= 2010–11 CONCACAF Champions League preliminary round =

The 2010–11 CONCACAF Champions League preliminary round was played from July to August 2010. The first legs were played July 27–29, 2010, and the second legs were played August 3–5, 2010.

The draw for the preliminary round and the group stage was held on May 19, 2010, at the CONCACAF headquarters in New York City.
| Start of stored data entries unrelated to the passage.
-- ==== Sys2Proof/Machine/View.lean ====
section
/-!
DEFINITION. What a read of an object answers (16, R450, R475): objects whose value follows from the rest of the state are
computed here, every other one is its register or its bytes.
-/
namespace Sys2Proof.Machine

/-! Tables of units. -/

/-- The plot that holds each unit of a list, 0xFF for none, one byte each. -/
def ownerBytes (l : List (Option Nat)) : List Byte := l.map fun p => BitVec.ofNat 8 (p.getD 255)
/-- Gaps between sorted ranges from a first unit up to an end. -/
def gaps : List (Nat × Nat) → Nat → Nat → List (Nat × Nat)
  | [], a, e => if a < e then [(a, e - a)] else []
  | (f, n) :: t, a, e => (if a < f then [(a, min f e - a)] else []) ++ gaps t (max a (f + n)) e
/-- FREE ranges of a kind and UNIT: what nobody holds and nothing scrubs, without DRAM that is not installed and the base
list's entries (07, R197; 15, R422; 11, R341). -/
def State.freeRanges (s : State) (kind unit : Nat) : List UnitRange :=
  let held := (s.holdings.filter fun h => h.kind == kind && h.unit == unit).map fun h => (h.first, h.count)
  let out : List (Nat × Nat) := if kind = 10 then
      [(s.dramBytes 0 / 65536, 131072 - s.dramBytes 0 / 65536), (131072 + s.dramBytes 1 / 65536, 131072 - s.dramBytes 1 / 65536)]
    else if kind = 29 then [(0, s.baseRecords unit)] else []
  let l := sortBy (fun (a b : Nat × Nat) => decide (a.1 ≤ b.1)) ((held ++ out).filter fun e => e.2 != 0)
  (gaps l 0 (s.kindRange kind unit).1).map fun e => { kind := kind, unit := unit, first := e.1, count := e.2 }
/-- UNITs that a kind has (Table 7.2). -/
def unitsOf (kind : Nat) : List Nat :=
  match kind with
  | 5 => List.range 16 | 13 => List.range 16 | 14 => List.range 64 | 15 => List.range 64 | 16 => List.range 64
  | 17 => List.range 64 | 20 => [2, 3, 7, 8, 15] | 24 => List.range 23 | 25 => List.range 24 | 29 => List.range 24
  | 30 => List.range 24 | _ => [noUnit]
/-- HO_TABLE: offers (DIR 0) and acceptances (DIR 1) of a plot, with their STATE (07, R209, R212). -/
def State.hoTable (s : State) (p : Nat) : List Byte :=
  let one (dir : Nat) (w : HoWord) : List Byte :=
    let a := s.auths.find? fun a => decide (a.index = w.index) &&
      (if dir = 0 then a.producer == p && a.consumer == w.peer else a.consumer == p && a.producer == w.peer)
    let st : Nat := match a with | some a => if a.withdrawAt.isSome then 2 else 1 | none => 0
    leBytes 2 w.index ++ leBytes 1 w.peer ++ leBytes 1 dir ++ leBytes 1 st ++ [0, 0, 0]
  (s.offers.filter fun w => w.plot == p).flatMap (one 0) ++ (s.accepts.filter fun w => w.plot == p).flatMap (one 1)
/-- Bytes of a route record (02, Table 2.2). -/
def Route.bytes (r : Route) : List Byte :=
  leBytes 4 r.sink ++ leBytes 4 (if r.none then 2147483648 else r.source) ++ leBytes 2 r.xfade ++
    leBytes 1 ((if r.deferred then 4 else 0) + (if r.power then 2 else 0) + if r.direct then 1 else 0) ++ leBytes 5 0
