-- ==== Sys2Proof/Machine/Logins.lean ====
section
/-!
DEFINITION. Sessions: login, lockout, logout, claims, heartbeat, the gardener key (16, R451 to R453, R459).
-/
namespace Sys2Proof.Machine

/-- Source of logins (R452). -/
def State.loginSource (s : State) (k : Nat) : SourceSt := NTable.get {} s.sources k
/-- Change a source. -/
def State.modSource (s : State) (k : Nat) (f : SourceSt → SourceSt) : State :=
  { s with sources := NTable.mod {} s.sources k f }
/-- A failed login of a source: the fifth within 60 s locks it out (R452). -/
def State.loginFailed (s : State) (k : Nat) : State :=
  let span := 60 * s.tps
  let fails := ((s.loginSource k).fails.filter fun t => decide (s.tick < t + span)) ++ [s.tick]
  let s1 := s.bump Reg.loginFail
  if fails.length ≥ 5 then
    (s1.modSource k fun x => { x with fails := [], lockedUntil := some (s.tick + span) }).bump Reg.lockoutCount
  else s1.modSource k fun x => { x with fails := fails }
/-- Is a source locked out. -/
def State.lockedOut (s : State) (k : Nat) : Bool :=
  match (s.loginSource k).lockedUntil with | some t => decide (s.tick < t) | none => false
/-- The gardener role's key; as shipped all zeros (R451). -/
def State.gardenerKey (s : State) : List Byte :=
  if s.blob Reg.gardenerKey = [] then List.replicate 32 0 else s.blob Reg.gardenerKey
/-- May a gardener-role login begin while the key is all zeros: on the mailbox, or, where the option block clears PCIE_EN, on
T1S0 within 600 s of the end of bring-up (R451). -/
def State.firstLogin (s : State) (transport : Nat) : Bool :=
  if bit (leAt s.rst.opt 15 1 : Int) 0 then transport == 3
  else transport == 0 && decide (s.tick < s.rst.upAt + 600 * s.tps)
/-- The key of a role and plot; none where no login of it can succeed (R214, R451). -/
def State.roleKey (s : State) (role plot : Nat) : Option (List Byte) :=
  let x := s.plot plot
  match role with
  | 0 => some s.gardenerKey
  | 1 => if x.ownerKey = [] then none else some x.ownerKey
  | _ => if zeros x.observerKey then none else some x.observerKey
/-- A slot for a new session. -/
def State.freeSlot (s : State) : Option Nat :=
  (List.range 64).find? fun n => let x := s.session n; !x.open_ && !x.half
/-- The number of a new session: the one drawn, or the lowest that is free where that is 0 or in use. -/
def State.newNumber (s : State) (n : Nat) : Nat :=
  if n ≠ 0 ∧ (s.slotOf n).isNone then n
  else (((List.range 66).map (· + 1)).find? fun k => (s.slotOf k).isNone).getD 1
/-- LOGIN, first exchange: with the number and the challenge that the engine draws (R451). -/
def execLogin (m : Omp) (number : Fin 4294967296) (challenge : List Byte) (s : State) : Out :=
  .next (s.serveOpen m 1 fun s =>
    let b := m.body
    let role := leAt b 0 1
    let plot := leAt b 1 1
    let bad := b.length != 20 || decide (role > 2) || leAt b 2 2 != 0 || (if role = 0 then plot != 255 else decide (plot > 15))
    if m.session ≠ 0 then (s.ompDrop, none)
    else if s.lockedOut (sourceKey m) then (s.bump Reg.loginFail, some (0, { status := 0x19 }))
    else if bad then (s, some (0, { status := 0x1A }))
    else if role = 0 ∧ zeros s.gardenerKey ∧ !s.firstLogin m.transport then
      (s.loginFailed (sourceKey m), some (0, { status := 0x19 }))
    else match s.freeSlot with
      | none => (s, some (0, { status := 0x16 }))
      | some k =>
        let no := s.newNumber number
        let ch := (challenge ++ List.replicate 16 0).take 16
        let x : Session := { half := true, number := no, role := role, plot := plot, transport := m.transport, source := m.source
                             challenge := ch, nonce := slice b 4 16, lastTick := s.tick }
        (s.modSession k fun _ => x, some (no, { body := ch })))
/-- LOGIN, second exchange: the proof (R451). -/
def execLoginProof (m : Omp) (s : State) : Out :=
  .next (s.serveOpen m 1 fun s =>
    let fail (s : State) : State × Option (Nat × Reply) := (s.loginFailed (sourceKey m), some (m.session, { status := 0x19 }))
    if s.lockedOut (sourceKey m) then (s.bump Reg.loginFail, some (m.session, { status := 0x19 }))
    else match s.slotOf m.session with
      | none => fail s
      | some k =>
        let x := s.session k
        if !x.half || x.transport != m.transport.val || x.source != m.source then (s.ompDrop, none)
        else
          let gone := s.modSession k fun _ => {}
          let id := leBytes 4 x.number
          match s.roleKey x.role x.plot with
          | none => fail gone
          | some key =>
            if m.body ≠ hmac key (ascii "BXL" ++ x.challenge ++ x.nonce ++ id ++ leBytes 1 x.role ++ leBytes 1 x.plot) then fail gone
            else
              let y : Session := { x with
                open_ := true, half := false, lastTick := s.tick, restricted := x.role == 0 && zeros key
                ks := hmac key (ascii "BXS" ++ x.challenge ++ x.nonce) }
              (s.modSession k fun _ => y, some (x.number, { body := hmac key (ascii "BXE" ++ x.nonce ++ x.challenge ++ id) })))
/-- LOGIN_LAPSE: a first exchange without its second for 5 s (R451). -/
def execLoginLapse (n : Fin 64) (s : State) : Out :=
  let x := s.session n
  if x.half ∧ x.lastTick + 5 * s.tps ≤ s.tick then .next (s.modSession n fun _ => {}) else .next s
/-- LOGOUT is served (R452). -/
def State.logout (s : State) (m : Omp) (k : Nat) (_ : Session) : State × Reply :=
  if m.body ≠ [] then (s, { status := 0x1A }) else (s.closeSession k, {})
/-- SESSION_TIMEOUT: no correctly tagged request for that time (R452). -/
def execSessionTimeout (n : Fin 64) (s : State) : Out :=
  let x := s.session n
  if x.open_ ∧ x.lastTick + s.nat Reg.sessionTimeout * s.tps ≤ s.tick then .next (s.closeSession n) else .next s
/-- LOCKOUT_END (R452). -/
def execLockoutEnd (transport : Fin 4) (source : Nat) (s : State) : Out :=
  let k := transport.val + 4 * source
  match (s.loginSource k).lockedUntil with
  | some t => if t ≤ s.tick then .next (s.modSource k fun x => { x with lockedUntil := none }) else .next s
  | none => .next s
/-- Reply to HEARTBEAT: the time counter and the tick (R459). -/
def State.heartbeatReply (s : State) (m : Omp) : Reply :=
  if m.body ≠ [] then { status := 0x1A } else { body := timeBytes s.timeNs ++ leBytes 8 s.tick }
/-- Does another session of the same role and plot hold the claim (R453). -/
def State.claimedBy (s : State) (k : Nat) (ss : Session) : Bool :=
  s.sessions.any fun (e : Nat × Session) => e.1 != k && e.2.open_ && e.2.claim && e.2.role == ss.role && e.2.plot == ss.plot
/-- A claim is taken or given back (R453). -/
def State.claim (s : State) (m : Omp) (take : Bool) (k : Nat) (ss : Session) : State × Reply :=
  if m.body ≠ [if take then 1 else 0, 0, 0, 0, 0, 0, 0, 0] then (s, { status := 0x1A })
  else if ss.role = 2 then (s, { status := 0x11 })
  else if take && s.claimedBy k ss then (s, { status := 0x17 })
  else (s.modSession k fun x => { x with claim := take }, {})
/-- GARDENER_KEY: by a session of the gardener role, or by the role itself (R451). -/
def execGardenerKey (n : Option (Fin 64)) (key : List Byte) (s : State) : Out :=
  let may := match s.who (n.map (·.val)) with | some (role, _) => role == 0 | none => n.isNone
  .next (if !may then s.reply 0x11 else s.writeGardenerKey (n.map (·.val)) key)

end Sys2Proof.Machine
end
Teams from the same association (excluding "wildcard" teams which replace a team from another association) may not be drawn with each other.

A total of 16 teams competed, divided into eight ties. Each tie was played over two legs, and the away goals rule would be used, but not after a tie enters extra time, and so a tie would be decided by penalty shootout if the aggregate score is level after extra time.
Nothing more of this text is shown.